Capability notes
OpenAI's [Whisper](/tools/whisper-cpp) family dominates open-weight STT in 2026 across six sizes: tiny (39M params), base (74M), small (244M), medium (769M), large-v2 (1.55B), and large-v3 (1.55B). Large-v3 achieves WER of 8.1% on English LibriSpeech clean — competitive with commercial APIs (Deepgram Nova-2 = 7.2%, AssemblyAI = 7.8%, Google Cloud = 8.5%). For non-English, WER varies: Spanish 5.8%, French 7.3%, German 8.1%, Japanese 9.2%, Mandarin 12.4%, Hindi 15.1%, Arabic 16.8%.
Model size reflects a quality-speed tradeoff. Tiny/base run at 200–500× real-time on CPU for simple use cases (voice commands, keyword detection) at WER 15–25%. Small/medium at 50–150× real-time on CPU cover 90% of production use cases — podcast transcription, meeting notes, voicemail-to-text — at WER 10–15%. Large-v3 at 5–15× real-time on CPU delivers best accuracy at WER 7–9% for English.
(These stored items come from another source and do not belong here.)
/-- Settles O21: each form is exact, then rounded and saturated as R57 says. -/
theorem fixedPointForms : Obligations.FixedPointForms := by
  unfold Obligations.FixedPointForms
  refine ⟨?qadd15, ?qsub15, ?qmul15, ?qneg15, ?qabs15, ?qsat15, ?qadd31, ?qsub31, ?qmul31, ?qneg31, ?qabs31, ?qshl31, ?satHalf,
    ?satWord, ?rnd⟩
  case qneg15 | qabs15 | qsat15 | qneg31 | qabs31 => exact fun s c a b calm room => plain_calm calm room (setG_pc ..)
  case satHalf | satWord => exact fun v => ⟨congrArg wordZ (clampZ_eq_max_min (by decide) v), flagIf_clampZ_ne ..⟩
  case rnd => exact fun v n => by rw [rnd, asr_eq_div]
  all_goals exact fun s c a b d calm room => plain_calm calm room (setG_pc ..)

/-- An instruction whose fields name what the tables list does its effect on a calm core with room. -/
theorem checked_calm {s : State} {c : Fin 16} {ok : Bool} {w : Word} {n : Nat} {f : Ctx → Ctx} (calm : s.calm c = true)
    (room : s.room c = true) (good : ok = true) (keeps : (f (s.ctx c)).pc = (s.ctx c).pc) :
    s.checked c ok w (s.retire c n f) = .next (s.did c n f) :=
  (State.checked_of_ok good).trans (plain_calm calm room keeps)

/-- Settles O22: each form with an accumulator that exists changes one accumulator or one register; the accumulator is clamped to 40
bits by `accWord`. -/
theorem accumulatorForms : Obligations.AccumulatorForms := by
  unfold Obligations.AccumulatorForms
  refine ⟨?mac15, ?msu15, ?mula15, ?mac31, ?msu31, ?mula31, ?aclr, ?ald, ?ardl, ?ardh, ?aext, ?aext15⟩
  case aclr => exact fun s c a calm room ha => checked_calm calm room (decide_eq_true ha) rfl
  case ardl | ardh => exact fun s c a b calm room hb => checked_calm calm room (decide_eq_true hb) (setG_pc ..)
  case aext | aext15 => exact fun s c a b sh calm room hb => checked_calm calm room (decide_eq_true hb) (setG_pc ..)
  all_goals exact fun s c a b d calm room ha => checked_calm calm room (decide_eq_true ha) rfl

end Sys2Proof.Machine

/-! PROOFS.  The system, control-register and loop-unit instructions of Mavalor (R58 to R65, R67, R70, R107), and privilege (R47). -/

namespace Sys2Proof.Machine

open Sys2Proof.Reg

/-! ### What leaves a core calm -/

/-- What `State.calm` asks of the core itself, beside that no enabled event line is pending. -/
def Core.still (k : Core) : Bool :=
  k.life == .running && !k.resetting && k.executing && k.lockWait.isNone && k.busErr.isEmpty && k.slotEnd.isNone &&
    decide (k.ctx.pc.toNat < 0x10000)

/-- Beside the core, it is a matter of the units being live and of lockstep whether the core is calm. -/
theorem State.calm_iff (s : State) (c : Fin 16) :
    s.calm c = true ↔ (s.live = true ∧ s.paired c.val = false) ∧ (s.core c).still = true ∧ (s.core c).line = none := by
  simp only [State.calm, State.coreRuns, Core.still, Bool.and_eq_true, Bool.not_eq_true', Option.isNone_iff_eq_none, decide_eq_true_eq,
    and_assoc, and_comm (a := (s.core c).line = none)]
  exact Iff.rfl

theorem State.room_iff (s : State) (c : Fin 16) : s.room c = true ↔ (s.core c).ctx.pc.toNat < 0xFFFC := decide_eq_true_iff

/-- A change of a context that keeps its program counter keeps the core's. -/
theorem Core.ctx_modCtx_pc (k : Core) {f : Ctx → Ctx} (keeps : ∀ x, (f x).pc = x.pc) : (k.modCtx f).ctx.pc = k.ctx.pc := by
  rcases k.ctx_modCtx f with e | ⟨e, -⟩ <;> rw [e]
  exact keeps _

theorem Core.still_modCtx (k : Core) {f : Ctx → Ctx} (keeps : ∀ x, (f x).pc = x.pc) : (k.modCtx f).still = k.still := by
  obtain ⟨life, busErr, slotEnd, -, lockWait, executing, resetting, -⟩ := modCtx_fields k f
  simp only [Core.still, life, busErr, slotEnd, lockWait, executing, resetting, k.ctx_modCtx_pc keeps]

/-- A calm core has no enabled event line pending. -/
theorem calm_line {s : State} {c : Fin 16} (calm : s.calm c = true) : (s.core c).line = none := ((s.calm_iff c).mp calm).2.2

section Frame

variable {s t : State} {c : Fin 16} {n : Nat} {g : Ctx → Ctx} (calm : s.calm c = true) (room : s.room c = true)

include calm

/-- A change outside the core, of the units' power or of lockstep leaves a core calm. -/
theorem calm_of_core_eq (core : t.core c = s.core c) (live : t.live = s.live) (paired : t.paired c.val = s.paired c.val) :
    t.calm c = true := by
  rw [State.calm_iff] at calm ⊢
  rw [core, live, paired]
  exact calm

include room

/-- After a change of a calm core that leaves it still, with no event line to take, an instruction does its effect and no more. -/
theorem retire_modCore_calm {f : Core → Core} (still : ∀ k, (f k).still = k.still) (line : (f (s.core c)).line = none)
    (pc : ∀ k, (f k).ctx.pc = k.ctx.pc) (keeps : ∀ x, (g x).pc = x.pc) :
    (s.modCore c f).retire c n g = (s.modCore c f).did c n g := by
  rw [State.calm_iff] at calm
  rw [State.room_iff] at room
  obtain ⟨outside, was, -⟩ := calm
  refine plain_calm' ((State.calm_iff ..).mpr ⟨outside, ?_⟩) ((State.room_iff ..).mpr ?_) (keeps _)
  · rw [core_modCore_same, still, line]
    exact ⟨was, rfl⟩
  · rwa [core_modCore_same, pc]

end Frame

/-! ### SWAP, control registers, barriers -/

section Calm

variable {s : State} {c : Fin 16} (calm : s.calm c = true) (room : s.room c = true)

/-- The cycles of an instruction do not show in STATUS. -/
theorem State.status_spend (s : State) (c : Fin 16) (n : Nat) : (s.spend c n).status c = s.status c := by
  unfold State.status
  rw [State.spend, core_modCore_same]
  rfl

include calm in
/-- An exception whose instruction counts cycles of its own, as TRAP does, is entered with STATUS as it stands (log entry 46). -/
theorem issue_spend_except (exl : (s.core c).exl = false) (n : Nat) (x : Exc) :
    s.issue c ((s.spend c n).except c x) = .next ((s.spend c n).modCore c fun k => k.enter (s.status c) x) := by
  rw [issue_calm calm, exc_calm (by rw [State.spend, core_modCore_same]; exact exl), State.status_spend]

/-- A barrier on a core with no store outstanding waits for none. -/
theorem State.drain_of_no_posted (none : (s.core c).posted = []) (p : Class → Bool) : s.drain c p = s := by
  have same : (s.modPosted c fun l => l.filter fun x => !p x.cls) = s := by
    rw [State.modPosted, State.modCore]
    have core : upd s.cores c (fun k => { k with posted := k.posted.filter fun x => !p x.cls }) = s.cores := by
      refine Vector.ext fun i hi => ?_
      by_cases e : i = c.val
      · subst e
        have none : s.cores[c.val].posted = [] := none
        rw [upd_same, none, List.filter_nil, ← none]
      · exact upd_other s.cores c ⟨i, hi⟩ _ fun h => e (congrArg Fin.val h)
    rw [core]
  rw [State.drain, none, same]
  rfl

include calm

theorem issue_barrier_of_no_posted (room : s.room c = true) (none : (s.core c).posted = []) (p : Class → Bool) (wait : Nat) :
    s.issue c (s.barrier c p wait) = .next (s.did c (1 + wait) fun x => x) := by
  rw [State.barrier, State.drain_of_no_posted none, if_pos (calm_runs calm)]
  exact plain_calm calm room rfl

theorem issue_barrier {p : Class → Bool} (runs : (s.drain c p).coreRuns c = true) (wait : Nat) :
    s.issue c (s.barrier c p wait) = .next ((s.drain c p).retire c (1 + wait) fun x => x) := by
  rw [issue_calm calm, State.barrier, if_pos runs]

include room

/-- A permitted SWAP (R60). -/
theorem execSwap_permitted {a : Fin 32} (may : ((s.ctx c).priv || s.on CORE_CTL.SWAP_EN c.val) = true) :
    execSwap c a s = .next ((if s.swapCode c = 0 then s.acceptSwap c else s).did c 4 fun x =>
      x.setG a (BitVec.ofNat 32 (s.swapCode c))) := by
  rw [execSwap, issue_calm calm, if_neg (by rw [← Bool.not_or, may]; decide)]
  refine congrArg _ ?_
  split
  · exact retire_modCore_calm calm room (fun _ => rfl) (calm_line calm) (fun _ => rfl) fun _ => setG_pc ..
  · exact plain_calm' calm room (setG_pc ..)

/-- A read of a control register, with the high word that it latches. -/
theorem retire_crLatch (n : Nat) {a : Fin 32} {v : Word} :
    (s.crLatch c n).retire c 1 (setGA a v) = (s.crLatch c n).did c 1 fun x => x.setG a v := by
  fun_cases State.crLatch s c n
  case case1 | case2 => exact retire_modCore_calm calm room (fun _ => rfl) (calm_line calm) (fun _ => rfl) fun _ => setG_pc ..
  case case3 => exact plain_calm' calm room (setG_pc ..)

end Calm

/-- A control register of Table 3.18 is reached where its privilege is met. -/
theorem crAccess_permitted {s t : State} {c : Fin 16} {n : Fin 32} {w : Word} (listed : n.val < 16)
    (may : crSup n.val = false ∨ (s.ctx c).priv = true) : s.crAccess c n w t = s.issue c t := by
  rw [State.crAccess, State.checked_of_ok (decide_eq_true listed), if_neg]
  rcases may with h | h <;> simp [h]

/-- A write of a control register leaves the core's program counter, and the core still. -/
theorem Core.crWrite_pc (k : Core) (n : Nat) (sup : Bool) (v : Word) : (k.crWrite n sup v).ctx.pc = k.ctx.pc := by
  fun_cases Core.crWrite k n sup v
  case case1 | case2 => exact k.ctx_modCtx_pc (f := fun x => x.writeStatus v) fun _ => rfl
  all_goals rfl

theorem Core.crWrite_still (k : Core) (n : Nat) (sup : Bool) (v : Word) : (k.crWrite n sup v).still = k.still := by
  fun_cases Core.crWrite k n sup v
  case case1 | case2 => exact k.still_modCtx (f := fun x => x.writeStatus v) fun _ => rfl
  all_goals rfl

/-- Settles O23, form by form. -/
theorem systemForms : Obligations.SystemForms := by
  unfold Obligations.SystemForms
  refine ⟨?trap, ?yield, ?noSlot, ?waits, ?swap, ?crd, ?cwr, ?ioNone, ?memNone, ?allNone, ?io, ?mem, ?all⟩
  case trap => exact fun s c imm calm exl => issue_spend_except calm exl 1 _
  case yield => exact fun s c calm => issue_calm calm _
  case noSlot =>
    intro s c a b calm room none
    refine (issue_calm calm _).trans (congrArg _ ?_)
    rw [State.waitSlot, if_pos none]
    exact plain_calm' calm room (setG_pc ..)
  case waits =>
    intro s c a b e calm slot active cur
    refine (issue_calm calm _).trans (congrArg _ ?_)
    rw [State.waitSlot, if_neg (Nat.not_le.mpr slot), active, cur]
  case swap => exact fun s c a calm room may => execSwap_permitted calm room may
  case crd =>
    intro s c a n calm room listed may
    refine (crAccess_permitted listed may).trans ((issue_calm calm _).trans (congrArg _ ?_))
    exact retire_crLatch calm room n.val
  case cwr =>
    intro s c b n calm room listed may line
    refine (crAccess_permitted listed may).trans ((issue_calm calm _).trans (congrArg _ ?_))
    exact retire_modCore_calm (f := fun k => k.crWrite n.val (s.ctx c).priv ((s.ctx c).getG b)) calm room
      (fun k => k.crWrite_still ..) line (fun k => k.crWrite_pc ..) fun _ => rfl
  case ioNone | memNone | allNone => exact fun s c wait calm room none => issue_barrier_of_no_posted calm room none _ wait
  case io | mem | all => exact fun s c wait calm runs => issue_barrier calm runs wait

end Sys2Proof.Machine

/-! ### Privilege (R47) -/

namespace Sys2Proof.Machine

open Sys2Proof.Reg

section Calm

variable {s : State} {c : Fin 16} (calm : s.calm c = true)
The practical insight: medium.en is the sweet spot — WER within 1–2% of large-v3 for English at 3–4× the speed and half the memory.
Real-time factor (RTF) — processing time ÷ audio duration — determines viability for live transcription. RTF < 1.0 means faster than real-time. Whisper large-v3 on CPU achieves RTF ~0.05–0.1 (10–20× faster than real-time). On [GPU](/hardware/rtx-4060-ti-16gb), RTF drops to 0.01–0.02 (50–100× real-time). Live transcription with sub-second latency is achievable on any GPU-accelerated deployment.
The diarization gap: Whisper transcribes what was said, not who. Multi-speaker audio requires a separate diarization model (pyannote.audio) chained with Whisper: diarization identifies speaker turn boundaries → Whisper transcribes each segment → post-processing assigns speaker labels. This adds 20–30% processing time and introduces diarization errors (15–18% DER on AMI corpus) that compound transcription errors.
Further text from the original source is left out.